*** Opening of RECORD SET ***

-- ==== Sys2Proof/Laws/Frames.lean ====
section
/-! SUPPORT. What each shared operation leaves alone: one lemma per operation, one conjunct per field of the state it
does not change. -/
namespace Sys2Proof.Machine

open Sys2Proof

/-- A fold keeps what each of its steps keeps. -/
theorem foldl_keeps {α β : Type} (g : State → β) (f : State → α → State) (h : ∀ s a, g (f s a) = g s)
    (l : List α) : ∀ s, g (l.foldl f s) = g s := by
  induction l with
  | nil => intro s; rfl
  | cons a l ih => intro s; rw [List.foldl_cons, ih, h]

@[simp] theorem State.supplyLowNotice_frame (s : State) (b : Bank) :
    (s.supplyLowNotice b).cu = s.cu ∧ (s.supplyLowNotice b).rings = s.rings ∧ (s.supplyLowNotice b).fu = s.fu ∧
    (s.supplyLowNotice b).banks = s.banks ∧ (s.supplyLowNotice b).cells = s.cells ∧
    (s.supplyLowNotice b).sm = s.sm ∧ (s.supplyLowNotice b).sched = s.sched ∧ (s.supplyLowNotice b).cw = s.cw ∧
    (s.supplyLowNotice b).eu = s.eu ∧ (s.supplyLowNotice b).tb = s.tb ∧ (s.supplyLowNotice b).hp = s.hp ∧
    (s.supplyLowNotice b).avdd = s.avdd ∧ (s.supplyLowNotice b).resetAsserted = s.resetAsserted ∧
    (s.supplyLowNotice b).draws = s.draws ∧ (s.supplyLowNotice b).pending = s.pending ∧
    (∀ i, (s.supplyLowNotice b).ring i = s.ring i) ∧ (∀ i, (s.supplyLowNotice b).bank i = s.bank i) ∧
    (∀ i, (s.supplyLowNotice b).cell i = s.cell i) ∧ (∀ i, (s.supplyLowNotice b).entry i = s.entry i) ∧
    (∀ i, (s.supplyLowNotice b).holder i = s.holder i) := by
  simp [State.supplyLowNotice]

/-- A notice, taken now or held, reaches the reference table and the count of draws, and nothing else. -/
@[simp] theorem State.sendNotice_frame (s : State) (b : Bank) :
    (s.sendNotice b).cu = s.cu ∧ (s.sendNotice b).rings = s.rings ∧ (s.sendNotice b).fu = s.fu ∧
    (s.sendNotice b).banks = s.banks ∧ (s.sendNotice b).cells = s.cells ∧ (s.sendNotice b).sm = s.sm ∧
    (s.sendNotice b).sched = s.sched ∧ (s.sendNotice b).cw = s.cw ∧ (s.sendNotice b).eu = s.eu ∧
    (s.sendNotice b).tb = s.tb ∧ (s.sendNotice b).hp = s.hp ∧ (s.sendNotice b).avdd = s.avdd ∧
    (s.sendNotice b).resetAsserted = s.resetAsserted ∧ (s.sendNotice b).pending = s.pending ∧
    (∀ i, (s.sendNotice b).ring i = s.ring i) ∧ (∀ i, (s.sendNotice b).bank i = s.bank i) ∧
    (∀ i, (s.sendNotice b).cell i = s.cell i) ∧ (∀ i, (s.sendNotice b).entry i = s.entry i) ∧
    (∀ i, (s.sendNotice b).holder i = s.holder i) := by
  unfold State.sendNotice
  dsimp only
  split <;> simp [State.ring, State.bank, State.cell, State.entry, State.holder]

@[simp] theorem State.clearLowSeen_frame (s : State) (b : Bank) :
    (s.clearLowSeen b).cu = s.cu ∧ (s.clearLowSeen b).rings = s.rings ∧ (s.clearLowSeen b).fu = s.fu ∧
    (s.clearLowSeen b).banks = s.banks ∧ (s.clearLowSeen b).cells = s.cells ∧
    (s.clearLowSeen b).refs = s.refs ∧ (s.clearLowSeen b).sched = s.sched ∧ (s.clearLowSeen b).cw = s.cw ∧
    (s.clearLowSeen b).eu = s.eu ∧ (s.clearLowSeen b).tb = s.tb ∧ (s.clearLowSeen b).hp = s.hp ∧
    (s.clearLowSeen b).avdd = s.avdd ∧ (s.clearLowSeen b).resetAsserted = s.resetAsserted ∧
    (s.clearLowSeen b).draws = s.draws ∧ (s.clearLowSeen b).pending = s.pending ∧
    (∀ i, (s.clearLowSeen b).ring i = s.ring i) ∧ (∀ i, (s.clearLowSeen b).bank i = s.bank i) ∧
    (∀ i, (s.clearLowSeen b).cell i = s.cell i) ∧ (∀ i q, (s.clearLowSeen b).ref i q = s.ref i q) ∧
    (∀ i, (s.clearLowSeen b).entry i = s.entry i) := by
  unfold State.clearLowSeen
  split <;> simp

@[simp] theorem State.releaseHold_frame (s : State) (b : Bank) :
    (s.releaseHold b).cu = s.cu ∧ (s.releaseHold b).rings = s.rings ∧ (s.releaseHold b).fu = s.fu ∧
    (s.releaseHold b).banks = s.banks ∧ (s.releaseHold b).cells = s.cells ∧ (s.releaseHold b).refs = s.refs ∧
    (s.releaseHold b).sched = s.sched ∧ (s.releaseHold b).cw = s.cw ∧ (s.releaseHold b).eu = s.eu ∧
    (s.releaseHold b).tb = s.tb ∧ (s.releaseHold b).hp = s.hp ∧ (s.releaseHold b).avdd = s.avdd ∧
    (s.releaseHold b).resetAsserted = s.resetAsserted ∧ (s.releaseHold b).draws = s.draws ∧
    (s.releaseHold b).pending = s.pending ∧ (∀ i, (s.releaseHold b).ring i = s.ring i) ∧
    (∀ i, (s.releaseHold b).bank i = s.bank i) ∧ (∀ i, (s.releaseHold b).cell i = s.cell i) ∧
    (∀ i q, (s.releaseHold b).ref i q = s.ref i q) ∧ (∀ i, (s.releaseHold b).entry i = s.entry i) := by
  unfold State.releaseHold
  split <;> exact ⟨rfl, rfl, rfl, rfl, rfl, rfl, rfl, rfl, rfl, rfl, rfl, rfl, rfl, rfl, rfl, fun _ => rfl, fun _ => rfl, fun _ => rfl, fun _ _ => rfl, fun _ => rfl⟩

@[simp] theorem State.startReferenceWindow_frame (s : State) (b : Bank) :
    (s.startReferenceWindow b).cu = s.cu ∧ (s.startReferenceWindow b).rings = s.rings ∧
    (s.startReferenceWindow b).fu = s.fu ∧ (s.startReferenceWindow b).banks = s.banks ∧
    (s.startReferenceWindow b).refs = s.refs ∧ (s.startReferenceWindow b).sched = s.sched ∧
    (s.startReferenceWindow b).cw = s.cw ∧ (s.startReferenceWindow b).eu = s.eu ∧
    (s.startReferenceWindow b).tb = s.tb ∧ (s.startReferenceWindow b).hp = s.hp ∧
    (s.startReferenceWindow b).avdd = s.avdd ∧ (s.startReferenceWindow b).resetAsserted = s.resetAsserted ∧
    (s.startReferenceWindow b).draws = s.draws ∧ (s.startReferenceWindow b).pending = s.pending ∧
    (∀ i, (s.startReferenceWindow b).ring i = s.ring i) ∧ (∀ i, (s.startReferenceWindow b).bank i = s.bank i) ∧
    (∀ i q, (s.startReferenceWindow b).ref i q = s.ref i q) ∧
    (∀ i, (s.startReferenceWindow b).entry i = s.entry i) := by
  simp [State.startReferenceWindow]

*** Close of RECORD SET ***
*** Opening of RECORD SET ***

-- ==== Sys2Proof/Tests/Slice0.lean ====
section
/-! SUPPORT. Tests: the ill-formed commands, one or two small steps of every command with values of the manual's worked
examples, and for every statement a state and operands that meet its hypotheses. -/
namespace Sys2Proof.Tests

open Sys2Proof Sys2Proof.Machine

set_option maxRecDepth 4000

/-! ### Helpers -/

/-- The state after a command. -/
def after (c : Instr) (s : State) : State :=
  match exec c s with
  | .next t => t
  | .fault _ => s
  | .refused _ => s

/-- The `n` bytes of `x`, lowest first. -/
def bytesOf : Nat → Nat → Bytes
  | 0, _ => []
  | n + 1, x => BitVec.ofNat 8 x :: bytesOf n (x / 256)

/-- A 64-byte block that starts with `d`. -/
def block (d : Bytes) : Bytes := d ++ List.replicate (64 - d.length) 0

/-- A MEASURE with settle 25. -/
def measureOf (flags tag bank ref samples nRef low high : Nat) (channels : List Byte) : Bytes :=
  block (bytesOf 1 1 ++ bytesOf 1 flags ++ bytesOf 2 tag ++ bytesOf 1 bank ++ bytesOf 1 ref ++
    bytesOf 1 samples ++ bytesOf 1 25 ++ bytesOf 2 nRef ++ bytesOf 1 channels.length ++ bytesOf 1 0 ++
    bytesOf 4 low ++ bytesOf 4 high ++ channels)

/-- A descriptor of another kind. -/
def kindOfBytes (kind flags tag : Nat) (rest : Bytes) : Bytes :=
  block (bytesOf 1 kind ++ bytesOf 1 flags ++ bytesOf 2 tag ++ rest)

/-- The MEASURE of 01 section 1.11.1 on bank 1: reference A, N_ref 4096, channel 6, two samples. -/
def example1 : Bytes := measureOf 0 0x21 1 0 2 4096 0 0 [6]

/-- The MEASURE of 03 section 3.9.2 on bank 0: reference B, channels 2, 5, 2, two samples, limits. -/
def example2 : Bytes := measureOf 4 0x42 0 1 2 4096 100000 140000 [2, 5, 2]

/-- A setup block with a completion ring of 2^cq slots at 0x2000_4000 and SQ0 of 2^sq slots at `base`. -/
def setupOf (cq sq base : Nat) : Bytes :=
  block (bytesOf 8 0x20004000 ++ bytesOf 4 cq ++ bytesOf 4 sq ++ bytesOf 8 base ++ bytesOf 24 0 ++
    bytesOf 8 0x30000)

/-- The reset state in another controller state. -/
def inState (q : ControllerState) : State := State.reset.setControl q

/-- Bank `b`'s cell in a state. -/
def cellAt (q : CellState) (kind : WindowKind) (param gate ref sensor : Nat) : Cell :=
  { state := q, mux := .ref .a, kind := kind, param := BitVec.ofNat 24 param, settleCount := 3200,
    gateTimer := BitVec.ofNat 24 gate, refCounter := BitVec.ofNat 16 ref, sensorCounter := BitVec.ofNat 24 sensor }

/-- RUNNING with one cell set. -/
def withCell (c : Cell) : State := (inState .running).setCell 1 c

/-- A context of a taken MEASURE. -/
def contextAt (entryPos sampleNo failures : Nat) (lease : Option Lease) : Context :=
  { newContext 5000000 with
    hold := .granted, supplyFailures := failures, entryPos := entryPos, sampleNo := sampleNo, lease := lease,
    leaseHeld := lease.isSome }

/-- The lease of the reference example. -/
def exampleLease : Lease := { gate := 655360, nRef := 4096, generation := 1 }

*** Close of RECORD SET ***

**PROBLEM TO WORK ON**
Wherever the line holding "-- ==== Sys2Proof/Laws/Frames.lean" falls in the entries above, copy exactly from it through the line holding "(f s a) = g s)", inclusive, and add nothing.

**SOLUTION TO THE EXERCISE**
-- ==== Sys2Proof/Laws/Frames.lean ====
section
/-! SUPPORT. What each shared operation leaves alone: one lemma per operation, one conjunct per field of the state it
does not change. -/
namespace Sys2Proof.Machine

open Sys2Proof

/-- A fold keeps what each of its steps keeps. -/
theorem foldl_keeps {α β : Type} (g : State → β) (f : State → α → State) (h : ∀ s a, g (f s a) = g s)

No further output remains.